Saved data entries:

== == ==

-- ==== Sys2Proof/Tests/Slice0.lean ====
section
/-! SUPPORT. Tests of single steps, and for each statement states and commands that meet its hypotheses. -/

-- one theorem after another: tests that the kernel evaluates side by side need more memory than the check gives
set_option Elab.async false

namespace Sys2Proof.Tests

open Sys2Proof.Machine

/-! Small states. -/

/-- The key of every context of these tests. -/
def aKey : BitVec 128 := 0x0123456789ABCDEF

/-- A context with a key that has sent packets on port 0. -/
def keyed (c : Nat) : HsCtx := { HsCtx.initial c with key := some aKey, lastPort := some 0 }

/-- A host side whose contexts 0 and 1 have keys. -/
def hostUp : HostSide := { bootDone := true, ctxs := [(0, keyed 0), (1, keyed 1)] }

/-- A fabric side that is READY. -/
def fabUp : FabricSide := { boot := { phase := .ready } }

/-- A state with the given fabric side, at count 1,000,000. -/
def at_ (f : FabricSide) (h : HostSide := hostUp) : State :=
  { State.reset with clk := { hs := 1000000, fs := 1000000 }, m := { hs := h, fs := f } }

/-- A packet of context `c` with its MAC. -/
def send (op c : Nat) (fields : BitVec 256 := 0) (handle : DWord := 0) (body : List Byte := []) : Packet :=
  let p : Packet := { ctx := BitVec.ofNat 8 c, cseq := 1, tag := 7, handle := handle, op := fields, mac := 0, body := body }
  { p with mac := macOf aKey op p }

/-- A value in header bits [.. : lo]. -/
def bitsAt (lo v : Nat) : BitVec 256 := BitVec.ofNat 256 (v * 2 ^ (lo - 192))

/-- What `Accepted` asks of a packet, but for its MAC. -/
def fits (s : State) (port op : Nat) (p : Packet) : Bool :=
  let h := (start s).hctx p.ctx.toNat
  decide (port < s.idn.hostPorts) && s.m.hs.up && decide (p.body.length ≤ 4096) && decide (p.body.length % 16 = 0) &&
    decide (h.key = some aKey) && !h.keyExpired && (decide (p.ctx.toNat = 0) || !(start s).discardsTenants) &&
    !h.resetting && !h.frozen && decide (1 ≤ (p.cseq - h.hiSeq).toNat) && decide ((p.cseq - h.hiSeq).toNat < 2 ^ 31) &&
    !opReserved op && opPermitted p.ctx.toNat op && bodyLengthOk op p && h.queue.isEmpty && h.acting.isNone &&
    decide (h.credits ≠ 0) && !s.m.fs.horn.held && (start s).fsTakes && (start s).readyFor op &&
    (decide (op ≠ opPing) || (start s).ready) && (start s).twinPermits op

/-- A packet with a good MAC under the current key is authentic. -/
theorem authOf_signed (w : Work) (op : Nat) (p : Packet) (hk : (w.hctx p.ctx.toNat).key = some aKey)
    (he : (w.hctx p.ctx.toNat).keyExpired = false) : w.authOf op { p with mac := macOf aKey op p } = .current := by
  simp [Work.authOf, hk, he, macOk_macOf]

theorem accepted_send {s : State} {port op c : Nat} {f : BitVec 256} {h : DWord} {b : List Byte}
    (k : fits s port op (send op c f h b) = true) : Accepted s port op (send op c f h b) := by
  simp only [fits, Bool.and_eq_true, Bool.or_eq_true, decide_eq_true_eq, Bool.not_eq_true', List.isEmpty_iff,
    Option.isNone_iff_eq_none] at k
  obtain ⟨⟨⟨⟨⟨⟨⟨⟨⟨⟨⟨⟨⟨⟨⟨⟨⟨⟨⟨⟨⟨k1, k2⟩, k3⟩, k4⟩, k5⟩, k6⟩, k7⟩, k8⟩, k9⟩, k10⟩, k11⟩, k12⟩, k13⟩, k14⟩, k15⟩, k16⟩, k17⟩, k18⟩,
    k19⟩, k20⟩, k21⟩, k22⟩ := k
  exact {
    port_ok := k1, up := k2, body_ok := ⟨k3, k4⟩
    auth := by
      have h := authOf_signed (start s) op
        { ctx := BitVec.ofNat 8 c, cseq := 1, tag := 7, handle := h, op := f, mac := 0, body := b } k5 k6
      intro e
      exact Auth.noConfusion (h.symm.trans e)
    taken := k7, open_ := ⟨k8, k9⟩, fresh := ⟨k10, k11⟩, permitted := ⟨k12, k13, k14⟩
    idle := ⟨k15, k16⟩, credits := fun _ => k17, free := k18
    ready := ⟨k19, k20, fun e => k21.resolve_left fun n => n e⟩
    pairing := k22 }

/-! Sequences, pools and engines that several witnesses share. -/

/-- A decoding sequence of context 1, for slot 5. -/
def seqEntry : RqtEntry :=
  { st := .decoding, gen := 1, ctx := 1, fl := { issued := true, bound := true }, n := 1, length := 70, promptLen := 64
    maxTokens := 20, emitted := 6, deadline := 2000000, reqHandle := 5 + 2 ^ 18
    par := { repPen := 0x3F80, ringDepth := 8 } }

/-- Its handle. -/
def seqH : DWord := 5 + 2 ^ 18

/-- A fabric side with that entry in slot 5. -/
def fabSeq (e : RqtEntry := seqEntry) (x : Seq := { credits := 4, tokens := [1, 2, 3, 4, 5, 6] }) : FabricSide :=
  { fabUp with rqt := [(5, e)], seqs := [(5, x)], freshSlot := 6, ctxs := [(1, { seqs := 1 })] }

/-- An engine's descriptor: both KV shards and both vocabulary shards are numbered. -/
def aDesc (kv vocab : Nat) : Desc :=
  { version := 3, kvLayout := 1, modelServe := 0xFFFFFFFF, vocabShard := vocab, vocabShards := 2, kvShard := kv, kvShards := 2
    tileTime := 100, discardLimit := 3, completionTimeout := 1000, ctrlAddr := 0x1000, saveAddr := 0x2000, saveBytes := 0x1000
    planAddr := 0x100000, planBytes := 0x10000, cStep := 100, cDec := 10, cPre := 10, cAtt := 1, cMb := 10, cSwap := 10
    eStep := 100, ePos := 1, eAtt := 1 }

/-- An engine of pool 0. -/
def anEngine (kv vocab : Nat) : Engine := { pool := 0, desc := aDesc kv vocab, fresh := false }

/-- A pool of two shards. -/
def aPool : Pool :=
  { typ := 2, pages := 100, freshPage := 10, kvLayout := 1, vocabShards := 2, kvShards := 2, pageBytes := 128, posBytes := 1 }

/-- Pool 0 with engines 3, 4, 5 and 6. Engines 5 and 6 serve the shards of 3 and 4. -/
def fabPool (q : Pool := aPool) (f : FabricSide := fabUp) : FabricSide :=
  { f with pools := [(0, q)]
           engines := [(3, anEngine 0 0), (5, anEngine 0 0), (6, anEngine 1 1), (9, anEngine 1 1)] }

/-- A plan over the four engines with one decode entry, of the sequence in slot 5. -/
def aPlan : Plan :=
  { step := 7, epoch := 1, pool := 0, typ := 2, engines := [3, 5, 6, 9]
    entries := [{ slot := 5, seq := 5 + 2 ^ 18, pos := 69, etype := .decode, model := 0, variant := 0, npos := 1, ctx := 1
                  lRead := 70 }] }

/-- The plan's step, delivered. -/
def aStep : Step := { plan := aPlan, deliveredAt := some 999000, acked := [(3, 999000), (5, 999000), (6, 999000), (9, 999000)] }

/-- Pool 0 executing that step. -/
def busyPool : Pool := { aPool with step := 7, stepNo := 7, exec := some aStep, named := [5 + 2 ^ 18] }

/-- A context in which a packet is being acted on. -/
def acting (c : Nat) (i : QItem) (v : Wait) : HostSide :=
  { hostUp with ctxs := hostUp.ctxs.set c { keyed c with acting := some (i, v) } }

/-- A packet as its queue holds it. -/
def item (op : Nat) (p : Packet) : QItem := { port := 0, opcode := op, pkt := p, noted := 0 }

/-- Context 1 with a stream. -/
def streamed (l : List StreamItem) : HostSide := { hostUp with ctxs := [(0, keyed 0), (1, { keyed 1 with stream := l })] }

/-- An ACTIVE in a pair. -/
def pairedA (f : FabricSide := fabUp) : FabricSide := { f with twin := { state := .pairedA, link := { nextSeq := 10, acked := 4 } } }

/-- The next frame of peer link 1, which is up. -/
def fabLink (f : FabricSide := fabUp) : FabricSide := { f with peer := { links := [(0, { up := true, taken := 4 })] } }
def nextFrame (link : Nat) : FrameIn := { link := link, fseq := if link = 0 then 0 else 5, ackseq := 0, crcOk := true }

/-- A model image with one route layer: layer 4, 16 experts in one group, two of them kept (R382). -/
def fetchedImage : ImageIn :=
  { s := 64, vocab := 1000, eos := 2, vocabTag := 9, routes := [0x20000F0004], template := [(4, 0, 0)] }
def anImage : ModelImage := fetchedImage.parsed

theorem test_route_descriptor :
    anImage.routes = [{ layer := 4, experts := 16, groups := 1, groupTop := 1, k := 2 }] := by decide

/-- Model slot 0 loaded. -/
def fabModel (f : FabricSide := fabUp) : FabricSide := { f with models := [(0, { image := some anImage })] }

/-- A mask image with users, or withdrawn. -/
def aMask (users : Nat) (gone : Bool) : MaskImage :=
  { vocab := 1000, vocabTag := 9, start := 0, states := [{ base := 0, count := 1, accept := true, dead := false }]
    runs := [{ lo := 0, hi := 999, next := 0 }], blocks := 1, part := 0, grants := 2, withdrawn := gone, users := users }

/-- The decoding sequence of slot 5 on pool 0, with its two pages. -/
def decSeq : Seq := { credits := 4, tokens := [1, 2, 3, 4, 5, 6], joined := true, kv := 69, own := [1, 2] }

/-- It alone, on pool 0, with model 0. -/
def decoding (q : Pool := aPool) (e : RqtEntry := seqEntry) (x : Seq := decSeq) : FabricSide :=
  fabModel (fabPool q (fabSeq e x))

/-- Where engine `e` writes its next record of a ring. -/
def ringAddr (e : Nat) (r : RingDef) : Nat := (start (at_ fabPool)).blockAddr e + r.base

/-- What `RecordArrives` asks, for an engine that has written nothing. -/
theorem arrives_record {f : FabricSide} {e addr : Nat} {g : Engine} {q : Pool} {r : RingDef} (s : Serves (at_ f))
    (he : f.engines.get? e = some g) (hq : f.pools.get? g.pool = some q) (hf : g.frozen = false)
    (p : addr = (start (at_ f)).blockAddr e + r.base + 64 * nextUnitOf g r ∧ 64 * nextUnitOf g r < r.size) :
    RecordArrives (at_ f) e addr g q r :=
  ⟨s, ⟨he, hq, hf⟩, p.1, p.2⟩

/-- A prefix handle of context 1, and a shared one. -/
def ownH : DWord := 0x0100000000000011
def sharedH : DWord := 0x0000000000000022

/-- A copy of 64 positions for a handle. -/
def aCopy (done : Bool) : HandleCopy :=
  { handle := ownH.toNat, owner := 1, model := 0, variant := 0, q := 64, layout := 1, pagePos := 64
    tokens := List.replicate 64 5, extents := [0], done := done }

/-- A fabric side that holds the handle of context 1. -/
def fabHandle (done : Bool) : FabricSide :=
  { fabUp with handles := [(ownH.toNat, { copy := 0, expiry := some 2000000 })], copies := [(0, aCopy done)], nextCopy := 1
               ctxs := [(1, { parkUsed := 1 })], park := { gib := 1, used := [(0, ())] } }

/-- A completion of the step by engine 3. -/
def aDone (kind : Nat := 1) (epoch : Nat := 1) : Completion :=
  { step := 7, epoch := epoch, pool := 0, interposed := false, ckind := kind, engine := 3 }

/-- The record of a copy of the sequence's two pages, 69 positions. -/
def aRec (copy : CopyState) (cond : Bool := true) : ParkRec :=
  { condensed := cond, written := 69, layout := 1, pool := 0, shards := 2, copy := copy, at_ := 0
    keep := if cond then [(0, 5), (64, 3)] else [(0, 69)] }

== == ==

Starting at the line that has "h.hiSeq).toNat < 2 ^ 31) &&" and ending at the line that has "exact Auth.noConfusion (h.symm.trans e)", please write out the lines above exactly, leaving out all others.

    !h.resetting && !h.frozen && decide (1 ≤ (p.cseq - h.hiSeq).toNat) && decide ((p.cseq - h.hiSeq).toNat < 2 ^ 31) &&
    !opReserved op && opPermitted p.ctx.toNat op && bodyLengthOk op p && h.queue.isEmpty && h.acting.isNone &&
    decide (h.credits ≠ 0) && !s.m.fs.horn.held && (start s).fsTakes && (start s).readyFor op &&
    (decide (op ≠ opPing) || (start s).ready) && (start s).twinPermits op

/-- A packet with a good MAC under the current key is authentic. -/
theorem authOf_signed (w : Work) (op : Nat) (p : Packet) (hk : (w.hctx p.ctx.toNat).key = some aKey)
    (he : (w.hctx p.ctx.toNat).keyExpired = false) : w.authOf op { p with mac := macOf aKey op p } = .current := by
  simp [Work.authOf, hk, he, macOk_macOf]

theorem accepted_send {s : State} {port op c : Nat} {f : BitVec 256} {h : DWord} {b : List Byte}
    (k : fits s port op (send op c f h b) = true) : Accepted s port op (send op c f h b) := by
  simp only [fits, Bool.and_eq_true, Bool.or_eq_true, decide_eq_true_eq, Bool.not_eq_true', List.isEmpty_iff,
    Option.isNone_iff_eq_none] at k
  obtain ⟨⟨⟨⟨⟨⟨⟨⟨⟨⟨⟨⟨⟨⟨⟨⟨⟨⟨⟨⟨⟨k1, k2⟩, k3⟩, k4⟩, k5⟩, k6⟩, k7⟩, k8⟩, k9⟩, k10⟩, k11⟩, k12⟩, k13⟩, k14⟩, k15⟩, k16⟩, k17⟩, k18⟩,
    k19⟩, k20⟩, k21⟩, k22⟩ := k
  exact {
    port_ok := k1, up := k2, body_ok := ⟨k3, k4⟩
    auth := by
      have h := authOf_signed (start s) op
        { ctx := BitVec.ofNat 8 c, cseq := 1, tag := 7, handle := h, op := f, mac := 0, body := b } k5 k6
      intro e
      exact Auth.noConfusion (h.symm.trans e)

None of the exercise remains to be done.